WHAT IS BEING ASKED —
Make an exact transcription of the data below.

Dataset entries
/-- The opcode map (R81): opcode and what its fields make. -/
def opTable : List (Nat × (Fields → Instr)) :=
  opTable00 ++ opTable01 ++ opTable02 ++ opTable03 ++ opTable04 ++ opTable05 ++ opTable10 ++ opTable11 ++
  opTable12 ++ opTable18 ++ opTable19 ++ opTable1C ++ opTable1D ++ opTable1E ++ opTable1F ++ opTable20 ++
  opTable21 ++ opTable22 ++ opTable23 ++ opTable24 ++ opTable25 ++ opTable26 ++ opTable27 ++ opTable28 ++
  opTable2C ++ opTable2D ++ opTable32 ++ opTable33 ++ opTable38 ++ opTable39 ++ opTable3A ++ opTable3B ++
  opTable3C ++ opTable3D ++ opTable3E

/-- Looks an opcode up. -/
def lookupOp : List (Nat × (Fields → Instr)) → Nat → Option (Fields → Instr)
  | [], _ => none
  | (k, c) :: l, op => if k = op then some c else lookupOp l op

/-- A mark field (R75); 3 is reserved. -/
def markOf (m : BitVec 2) : Option Mark :=
  if m = 0 then some .plain else if m = 1 then some .sync else if m = 2 then some .last else none

/-- The code of a mark (R75). -/
def Mark.code : Mark → BitVec 2
  | .plain => 0
  | .sync => 1
  | .last => 2

/-- Opcode of a head: major · 16 + minor (R64, R73). -/
def headOp (h : BitVec 16) : Nat := (h.extractLsb' 4 10).toNat

/-- Tail-length code of a head (R64). -/
def headTL (h : BitVec 16) : Nat := (h.extractLsb' 14 2).toNat

/-- The tail bits that are present (R71). -/
def tailMask (tl : Nat) (t : BitVec 48) : BitVec 48 := t &&& BitVec.ofNat 48 (2 ^ (16 * tl) - 1)

/-- The fields of the R layout (R70, R71, R76). -/
def fieldsR (sgn : Bool) (h : BitVec 16) (t : BitVec 48) : Option Fields := do
  let ma ← markOf (t.extractLsb' 8 2)
  let mb ← markOf (t.extractLsb' 16 2)
  let mc ← markOf (t.extractLsb' 28 2)
  let im : BitVec 16 := t.extractLsb' 32 16
  pure {
    d := (t.extractLsb' 0 2 ++ h.extractLsb' 0 4 : BitVec 6)
    a := t.extractLsb' 2 6
    b := (t.extractLsb' 14 2 ++ t.extractLsb' 10 4 : BitVec 6)
    c := t.extractLsb' 22 6
    ma, mb, mc
    o := t.extractLsb' 30 2
    la := t.extractLsb' 18 4
    imm := if sgn then im.signExtend 40 else im.setWidth 40 }

/-- The immediate of the I layout: 16 bits in HW, 32 in HL, extended from the highest bit present (R71, R76). -/
def immI (sgn : Bool) (tl : Nat) (t : BitVec 48) : BitVec 40 :=
  if tl = 3 then
    let im : BitVec 32 := t.extractLsb' 16 32
    if sgn then im.signExtend 40 else im.setWidth 40
  else
    let im : BitVec 16 := t.extractLsb' 16 16
    if sgn then im.signExtend 40 else im.setWidth 40

/-- The fields of the I layout (R70, R71, R76). -/
def fieldsI (sgn : Bool) (h : BitVec 16) (t : BitVec 48) : Option Fields := do
  let ma ← markOf (t.extractLsb' 8 2)
  pure {
    d := (t.extractLsb' 0 2 ++ h.extractLsb' 0 4 : BitVec 6)
    a := t.extractLsb' 2 6
    ma
    o := t.extractLsb' 14 2
    la := t.extractLsb' 10 4
    imm := immI sgn (headTL h) t }

/-- An internal word from its fields (R73). -/
def mkIw (op : BitVec 12) (d a b c mods : BitVec 8) (la : BitVec 4) (imm : BitVec 40) : IWord :=
  op ++ d ++ a ++ b ++ c ++ mods ++ la ++ imm

/-- The internal word of a head that is no instruction (R78). -/
def illegalIw (h : BitVec 16) (t : BitVec 48) : IWord :=
  mkIw 0xFFF 0xFF 0xFF 0xFF 0xFF 0 0 ((t.extractLsb' 0 24 : BitVec 24) ++ h)

/-- The internal word of a head of a malformed line (R65). -/
def malformedIw (h lineWord : BitVec 16) : IWord :=
  mkIw 0xFFE 0xFF 0xFF 0xFF 0xFF 0 0 ((0 : BitVec 8) ++ lineWord ++ h)

/-- The internal word of an instruction (R73, R74); the implicit source of `ret` stands in source 1. -/
def Shape.iw (s : Shape) : IWord :=
  let code (d : Fd) (x : BitVec 6) : BitVec 8 := BitVec.ofNat 8 (d.cls.code x.toNat)
  mkIw (BitVec.ofNat 12 s.op) (code s.d s.f.d) (if s.op = 0x051 then 1 else code s.a s.f.a) (code s.b s.f.b)
    (code s.c s.f.c) (s.f.o ++ s.f.mc.code ++ s.f.mb.code ++ s.f.ma.code) s.f.la s.f.imm

/-- The internal word of an instruction row; zero for other rows. -/
def Instr.iw (g : Fields) (i : Instr) : IWord :=
  match i.shape g with
  | some s => s.iw
  | none => 0

/-- The field value behind an internal code (R74). -/
def uncode (c : BitVec 8) : BitVec 6 :=
  let n := c.toNat
  if n < 0x40 then BitVec.ofNat 6 n
  else if n < 0x60 then BitVec.ofNat 6 (n - 0x40)
  else if n < 0x80 then BitVec.ofNat 6 (n - 0x60)
  else if n < 0x90 then BitVec.ofNat 6 (n - 0x80)
  else if n < 0xA0 then BitVec.ofNat 6 (n - 0x90)
  else if n < 0xB0 then BitVec.ofNat 6 (n - 0xA0)
  else 0

/-- The fields of an internal word (R73). -/
def iwFields (w : IWord) : Option Fields := do
  let ma ← markOf (w.extractLsb' 44 2)
  let mb ← markOf (w.extractLsb' 46 2)
  let mc ← markOf (w.extractLsb' 48 2)
  pure {
    d := uncode (w.extractLsb' 76 8)
    a := uncode (w.extractLsb' 68 8)
    b := uncode (w.extractLsb' 60 8)
    c := uncode (w.extractLsb' 52 8)
    ma, mb, mc
    o := w.extractLsb' 50 2
    la := w.extractLsb' 40 4
    imm := w.extractLsb' 0 40 }

/-- The fields an instruction row is made of, behind its internal word. -/
def fieldsOf (w : IWord) : Fields :=
  let f := (iwFields w).getD {}
  if w.extractLsb' 84 12 = 0x051 then { f with a := 0 } else f

/-- What issues for an internal word: an instruction, or the issue row of 0xFFF or 0xFFE (R65, R73, R78). A word that no
expansion makes counts as 0xFFF. -/
def ofIw (w : IWord) : Instr :=
  if w.extractLsb' 84 12 = 0xFFE then .issueMalformedLine
  else
    match lookupOp opTable (w.extractLsb' 84 12).toNat with
    | some c =>
      let f := fieldsOf w
      match (c f).shape f with
      | some s => if s.valid && s.iw == w then c f else .issueIllegalOpcode
      | none => .issueIllegalOpcode
    | none => .issueIllegalOpcode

SOLUTION TO THIS TASK —
/-- The opcode map (R81): opcode and what its fields make. -/
def opTable : List (Nat × (Fields → Instr)) :=
  opTable00 ++ opTable01 ++ opTable02 ++ opTable03 ++ opTable04 ++ opTable05 ++ opTable10 ++ opTable11 ++
  opTable12 ++ opTable18 ++ opTable19 ++ opTable1C ++ opTable1D ++ opTable1E ++ opTable1F ++ opTable20 ++
  opTable21 ++ opTable22 ++ opTable23 ++ opTable24 ++ opTable25 ++ opTable26 ++ opTable27 ++ opTable28 ++
  opTable2C ++ opTable2D ++ opTable32 ++ opTable33 ++ opTable38 ++ opTable39 ++ opTable3A ++ opTable3B ++
  opTable3C ++ opTable3D ++ opTable3E

/-- Looks an opcode up. -/
def lookupOp : List (Nat × (Fields → Instr)) → Nat → Option (Fields → Instr)
  | [], _ => none
  | (k, c) :: l, op => if k = op then some c else lookupOp l op

/-- A mark field (R75); 3 is reserved. -/
def markOf (m : BitVec 2) : Option Mark :=
  if m = 0 then some .plain else if m = 1 then some .sync else if m = 2 then some .last else none

/-- The code of a mark (R75). -/
def Mark.code : Mark → BitVec 2
  | .plain => 0
  | .sync => 1
  | .last => 2

/-- Opcode of a head: major · 16 + minor (R64, R73). -/
def headOp (h : BitVec 16) : Nat := (h.extractLsb' 4 10).toNat

/-- Tail-length code of a head (R64). -/
def headTL (h : BitVec 16) : Nat := (h.extractLsb' 14 2).toNat

/-- The tail bits that are present (R71). -/
def tailMask (tl : Nat) (t : BitVec 48) : BitVec 48 := t &&& BitVec.ofNat 48 (2 ^ (16 * tl) - 1)

/-- The fields of the R layout (R70, R71, R76). -/
def fieldsR (sgn : Bool) (h : BitVec 16) (t : BitVec 48) : Option Fields := do
  let ma ← markOf (t.extractLsb' 8 2)
  let mb ← markOf (t.extractLsb' 16 2)
  let mc ← markOf (t.extractLsb' 28 2)
  let im : BitVec 16 := t.extractLsb' 32 16
  pure {
    d := (t.extractLsb' 0 2 ++ h.extractLsb' 0 4 : BitVec 6)
    a := t.extractLsb' 2 6
    b := (t.extractLsb' 14 2 ++ t.extractLsb' 10 4 : BitVec 6)
    c := t.extractLsb' 22 6
    ma, mb, mc
    o := t.extractLsb' 30 2
    la := t.extractLsb' 18 4
    imm := if sgn then im.signExtend 40 else im.setWidth 40 }

/-- The immediate of the I layout: 16 bits in HW, 32 in HL, extended from the highest bit present (R71, R76). -/
def immI (sgn : Bool) (tl : Nat) (t : BitVec 48) : BitVec 40 :=
  if tl = 3 then
    let im : BitVec 32 := t.extractLsb' 16 32
    if sgn then im.signExtend 40 else im.setWidth 40
  else
    let im : BitVec 16 := t.extractLsb' 16 16
    if sgn then im.signExtend 40 else im.setWidth 40

/-- The fields of the I layout (R70, R71, R76). -/
def fieldsI (sgn : Bool) (h : BitVec 16) (t : BitVec 48) : Option Fields := do
  let ma ← markOf (t.extractLsb' 8 2)
  pure {
    d := (t.extractLsb' 0 2 ++ h.extractLsb' 0 4 : BitVec 6)
    a := t.extractLsb' 2 6
    ma
    o := t.extractLsb' 14 2
    la := t.extractLsb' 10 4
    imm := immI sgn (headTL h) t }

/-- An internal word from its fields (R73). -/
def mkIw (op : BitVec 12) (d a b c mods : BitVec 8) (la : BitVec 4) (imm : BitVec 40) : IWord :=
  op ++ d ++ a ++ b ++ c ++ mods ++ la ++ imm

/-- The internal word of a head that is no instruction (R78). -/
def illegalIw (h : BitVec 16) (t : BitVec 48) : IWord :=
  mkIw 0xFFF 0xFF 0xFF 0xFF 0xFF 0 0 ((t.extractLsb' 0 24 : BitVec 24) ++ h)

/-- The internal word of a head of a malformed line (R65). -/
def malformedIw (h lineWord : BitVec 16) : IWord :=
  mkIw 0xFFE 0xFF 0xFF 0xFF 0xFF 0 0 ((0 : BitVec 8) ++ lineWord ++ h)

/-- The internal word of an instruction (R73, R74); the implicit source of `ret` stands in source 1. -/
def Shape.iw (s : Shape) : IWord :=
  let code (d : Fd) (x : BitVec 6) : BitVec 8 := BitVec.ofNat 8 (d.cls.code x.toNat)
  mkIw (BitVec.ofNat 12 s.op) (code s.d s.f.d) (if s.op = 0x051 then 1 else code s.a s.f.a) (code s.b s.f.b)
    (code s.c s.f.c) (s.f.o ++ s.f.mc.code ++ s.f.mb.code ++ s.f.ma.code) s.f.la s.f.imm

/-- The internal word of an instruction row; zero for other rows. -/
def Instr.iw (g : Fields) (i : Instr) : IWord :=
  match i.shape g with
  | some s => s.iw
  | none => 0

/-- The field value behind an internal code (R74). -/
def uncode (c : BitVec 8) : BitVec 6 :=
  let n := c.toNat
  if n < 0x40 then BitVec.ofNat 6 n
  else if n < 0x60 then BitVec.ofNat 6 (n - 0x40)
  else if n < 0x80 then BitVec.ofNat 6 (n - 0x60)
  else if n < 0x90 then BitVec.ofNat 6 (n - 0x80)
  else if n < 0xA0 then BitVec.ofNat 6 (n - 0x90)
  else if n < 0xB0 then BitVec.ofNat 6 (n - 0xA0)
  else 0

/-- The fields of an internal word (R73). -/
def iwFields (w : IWord) : Option Fields := do
  let ma ← markOf (w.extractLsb' 44 2)
  let mb ← markOf (w.extractLsb' 46 2)
  let mc ← markOf (w.extractLsb' 48 2)
  pure {
    d := uncode (w.extractLsb' 76 8)
    a := uncode (w.extractLsb' 68 8)
    b := uncode (w.extractLsb' 60 8)
    c := uncode (w.extractLsb' 52 8)
    ma, mb, mc
    o := w.extractLsb' 50 2
    la := w.extractLsb' 40 4
    imm := w.extractLsb' 0 40 }

/-- The fields an instruction row is made of, behind its internal word. -/
def fieldsOf (w : IWord) : Fields :=
  let f := (iwFields w).getD {}
  if w.extractLsb' 84 12 = 0x051 then { f with a := 0 } else f

/-- What issues for an internal word: an instruction, or the issue row of 0xFFF or 0xFFE (R65, R73, R78). A word that no
expansion makes counts as 0xFFF. -/
def ofIw (w : IWord) : Instr :=
  if w.extractLsb' 84 12 = 0xFFE then .issueMalformedLine
  else
    match lookupOp opTable (w.extractLsb' 84 12).toNat with
    | some c =>
      let f := fieldsOf w
      match (c f).shape f with
      | some s => if s.valid && s.iw == w then c f else .issueIllegalOpcode
      | none => .issueIllegalOpcode
    | none => .issueIllegalOpcode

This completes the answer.